Советское правительство немедленно приняло все меры по оказанию помощи населению, пострадавшему от землетрясения. Для первой, самой скорой помощи было послано сто двадцать транспортных самолётов гражданского воздушного флота. Из Москвы и других городов Союза поднимались в воздух большие корабли и брали курс на Ашхабад.

Три самолёта, вылетевшие из Москвы, уже пересекли Каспийское море и шли теперь над территорией Туркмении. Первый самолёт вёл Герой Советского Союза Таран. Справа от Тарана – Дымов, слева – Филонов. На самолётах летели члены правительственной комиссии по ликвидации последствий землетрясения и врачи.
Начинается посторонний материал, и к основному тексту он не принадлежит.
/-- A record written anywhere reads back. -/
theorem readProductAt_written {m : Memory} (h : m.wf) (a : Nat) {p : Product} (f : p.Fits) (post : List Byte) :
    readProductAt (m.writeBytes a (p.bytes ++ post)) a = p := by
  obtain ⟨l0, l1, l2, l3, l4, l5, l6, l7, l8, l9, l10, l11, l12, l13, hl⟩ :
      ∃ l0 l1 l2 l3 l4 l5 l6 l7 l8 l9 l10 l11 l12 l13,
        p.ladder = [l0, l1, l2, l3, l4, l5, l6, l7, l8, l9, l10, l11, l12, l13] := by
    match p.ladder, f.length with
    | [l0, l1, l2, l3, l4, l5, l6, l7, l8, l9, l10, l11, l12, l13], _ =>
      exact ⟨l0, l1, l2, l3, l4, l5, l6, l7, l8, l9, l10, l11, l12, l13, rfl⟩
  have e := p.bytes_eq post _ _ _ _ _ _ _ _ _ _ _ _ _ _ hl
  obtain ⟨bs, hb⟩ : ∃ bs, p.bytes ++ post = bs := ⟨_, rfl⟩
  rw [hb] at e ⊢
  have rd : ∀ off n v, (bs.drop off).take n = le n v → v < 256 ^ n → (m.writeBytes a bs).read (a + off) n = v :=
    fun off n v hp hv => (read_writeBytes_part h a hp).trans (Nat.mod_eq_of_lt hv)
  simp only [le, List.cons_append, List.nil_append] at e
  have rl : ∀ i v, i < 14 → p.ladder[i]? = some v → (bs.drop (28 + 3 * i)).take 3 = le 3 v := by
    intro i v hi hv
    rw [hl] at hv
    rw [e]
    interval_cases i <;> simp only [List.getElem?_cons_zero, List.getElem?_cons_succ, Option.some.injEq] at hv <;>
      subst hv <;> rfl
  have fl := product_flags p.floating p.refundable
  have b1 : (m.writeBytes a bs).byteAt (a + 1) =
      BitVec.ofNat 8 ((if p.floating then 1 else 0) + (if p.refundable then 2 else 0)) :=
    byteAt_writeBytes_part h a (by rw [e]; rfl)
  have k0 : (m.writeBytes a bs).read a 1 = p.kind.code := by
    refine (rd 0 1 p.kind.code (by rw [e]; rfl) ?_)
    cases p.kind <;> decide
  have lad : (List.range 14).map (fun i => (m.writeBytes a bs).read (a + 28 + 3 * i) 3) = p.ladder := by
    apply List.ext_getElem?
    intro i
    rw [List.getElem?_map]
    rcases Nat.lt_or_ge i 14 with hi | hi
    · rw [List.getElem?_range hi]
      obtain ⟨v, hv⟩ : ∃ v, p.ladder[i]? = some v := by
        rw [List.getElem?_eq_getElem (by rw [f.length]; exact hi)]
        exact ⟨_, rfl⟩
      rw [hv, Option.map_some, Nat.add_assoc, rd _ 3 v (rl i v hi hv) (f.ladder v (List.mem_of_getElem? hv))]
    · rw [List.getElem?_eq_none (by simpa using hi), List.getElem?_eq_none (by rw [f.length]; exact hi)]
      rfl
  unfold readProductAt
  rw [b1, fl.1, fl.2, k0, lad, rd 2 1 p.daysBought (by rw [e]; rfl) f.daysBought, rd 3 1 p.span (by rw [e]; rfl) f.span,
    rd 4 2 p.activation (by rw [e]; rfl) f.activation, rd 6 2 p.ridesInitial (by rw [e]; rfl) f.ridesInitial,
    rd 8 4 p.mask (by rw [e]; rfl) f.mask, rd 12 2 p.openMinute (by rw [e]; rfl) f.openMinute,
    rd 14 2 p.closeMinute (by rw [e]; rfl) f.closeMinute, rd 16 2 p.passback (by rw [e]; rfl) f.passback,
    rd 18 2 p.cutoff (by rw [e]; rfl) f.cutoff, rd 20 2 p.fee (by rw [e]; rfl) f.fee,
    rd 22 2 p.rounding (by rw [e]; rfl) f.rounding, rd 24 2 p.late (by rw [e]; rfl) f.late,
    rd 26 2 p.deadline (by rw [e]; rfl) f.deadline]
  have kc : kindOfCode p.kind.code = p.kind := by cases p.kind <;> rfl
  rw [kc]

@[simp] theorem length_Product_bytes {p : Product} : p.bytes.length = 70 := by
  have : (List.map List.length ((List.range 14).map fun i => le 3 (p.ladder.getD i 0))).sum = 42 := by
    simp [show List.range 14 = [0, 1, 2, 3, 4, 5, 6, 7, 8, 9, 10, 11, 12, 13] from rfl]
  unfold Product.bytes
  rw [List.length_append, List.length_flatten, this]
  simp

theorem writeProduct_wf {m : Memory} (h : m.wf) (i : Nat) (p : Product) : (writeProduct m i p).wf :=
  Memory.writeBytes_wf (Memory.zeroRange_wf h _ _) _ _

theorem byteAt_writeProduct {m : Memory} (h : m.wf) (i : Nat) (p : Product) {x : Nat}
    (hx : ¬inField (productBase i) 128 x) : (writeProduct m i p).byteAt x = m.byteAt x := by
  unfold inField productBase at hx
  unfold writeProduct
  rw [Memory.byteAt_writeBytes_outside (Memory.zeroRange_wf h _ _) (by rw [length_Product_bytes]; unfold productBase; omega),
    Memory.byteAt_zeroRange h, if_neg (by unfold productBase; omega)]

/-- A record written at an index is the record in force there. -/
theorem readProduct_writeProduct {m : Memory} (h : m.wf) (i : Nat) {p : Product} (f : p.Fits) :
    readProduct (writeProduct m i p) i = p := by
  have := readProductAt_written (Memory.zeroRange_wf h (productBase i) (productBase (i + 1))) (productBase i) f []
  rw [List.append_nil] at this
  rw [readProduct, writeProduct]
  exact this

theorem readProduct_writeProduct_other {m : Memory} (h : m.wf) {i j : Nat} (p : Product) (hne : j ≠ i) :
    readProduct (writeProduct m i p) j = readProduct m j :=
  readProduct_congr fun x hx => byteAt_writeProduct h i p (by unfold inField productBase at *; omega)

/-! ### The Staging Area -/

theorem stagedBytes_length (i : Nat) (p : Product) : (stagedBytes i p).length = 128 := by
  simp [stagedBytes]

@[simp] theorem writeStagedFrom_nil (m : Memory) (i : Nat) : writeStagedFrom m i [] = m := rfl

theorem writeStagedFrom_cons (m : Memory) (i : Nat) (x : Nat × Product) (l : List (Nat × Product)) :
    writeStagedFrom m i (x :: l) = writeStagedFrom (m.writeBytes (stagingBase i) (stagedBytes x.1 x.2)) (i + 1) l := by
  simp only [writeStagedFrom, List.zipIdx_cons, List.foldl_cons]

theorem writeStagedFrom_wf {m : Memory} (h : m.wf) (i : Nat) (l : List (Nat × Product)) : (writeStagedFrom m i l).wf := by
  induction l generalizing m i with
  | nil => exact h
  | cons x l ih =>
    rw [writeStagedFrom_cons]
    exact ih (Memory.writeBytes_wf h _ _) _

theorem byteAt_writeStagedFrom {m : Memory} (h : m.wf) (i : Nat) (l : List (Nat × Product)) {x : Nat}
    (hx : x < stagingBase i ∨ stagingBase (i + l.length) ≤ x) : (writeStagedFrom m i l).byteAt x = m.byteAt x := by
  induction l generalizing m i with
  | nil => rfl
  | cons y l ih =>
    simp only [List.length_cons] at hx
    rw [writeStagedFrom_cons, ih (Memory.writeBytes_wf h _ _) _ (by unfold stagingBase at *; omega),
      Memory.byteAt_writeBytes_outside h (by rw [stagedBytes_length]; unfold stagingBase at *; omega)]

/-- What one position of the Staging Area holds. -/
def stagedAt (m : Memory) (i : Nat) : Option (Nat × Product) :=
  if m.read (stagingBase i + 127) 1 = 1 then
    some (m.read (stagingBase i + 126) 1, readProductAt m (stagingBase i))
  else none

theorem readStaging_eq (m : Memory) : readStaging m = (List.range 8).filterMap (stagedAt m) := rfl

theorem stagedAt_congr {m m' : Memory} {i : Nat} (h : ∀ x, inField (stagingBase i) 128 x → m'.byteAt x = m.byteAt x) :
    stagedAt m' i = stagedAt m i := by
  have r : ∀ off n, off + n ≤ 128 → m'.read (stagingBase i + off) n = m.read (stagingBase i + off) n := fun off n ho =>
    Memory.read_congr fun y h1 h2 => h y (by unfold inField; omega)
  unfold stagedAt
  rw [r 127 1 (by omega), r 126 1 (by omega), readProductAt_congr fun x hx => h x (by unfold inField at *; omega)]

/-- The Staging Area reads by its own bytes alone. -/
theorem readStaging_congr {m m' : Memory} (h : ∀ x, inField (stagingBase 0) 1024 x → m'.byteAt x = m.byteAt x) :
    readStaging m' = readStaging m := by
  rw [readStaging_eq, readStaging_eq]
  apply List.filterMap_congr
  intro i hi
  have : i < 8 := by simpa using hi
  exact stagedAt_congr fun x hx => h x (by unfold inField stagingBase at *; omega)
Вместо пассажирских чемоданов в хвосте каждого самолёта стояли тщательно запакованные ящики с медикаментами, хирургическими инструментами и перевязочным материалом.

Внизу расстилалась пустыня – пески и солончаки. Лишь изредка встречались маленькие селения. Пока не было заметно признаков бедствия, постигшего туркменский народ. По линии железной дороги из Красноводска в Ашхабад медленно и осторожно шёл паровоз с двумя вагонами. Вероятно, он разведывал путь.

Километров за пятьдесят от Ашхабада Таран стал всё больше снижать самолёт и пошёл на высоте ста метров. За ним послушно снизили свои самолёты Дымов и Филонов.

С малой высоты земля хорошо просматривалась. Вот на пути маленькое селение. Самолёты летят прямо над ним. Больше половины домиков сплюснуто, повалено. На улицах видны люди.

Чем ближе к Ашхабаду, тем больше разрушений. Линия железной дороги в нескольких местах разорвана – рельсы погнуты, шпалы разбросаны.

И. вот наконец показался Ашхабад. Не впервые пилоты летели в этот город. Раньше он выделялся как оазис среди громадной пустыни. Прямые улицы были окаймлены деревьями, и почти у каждого дома был сад.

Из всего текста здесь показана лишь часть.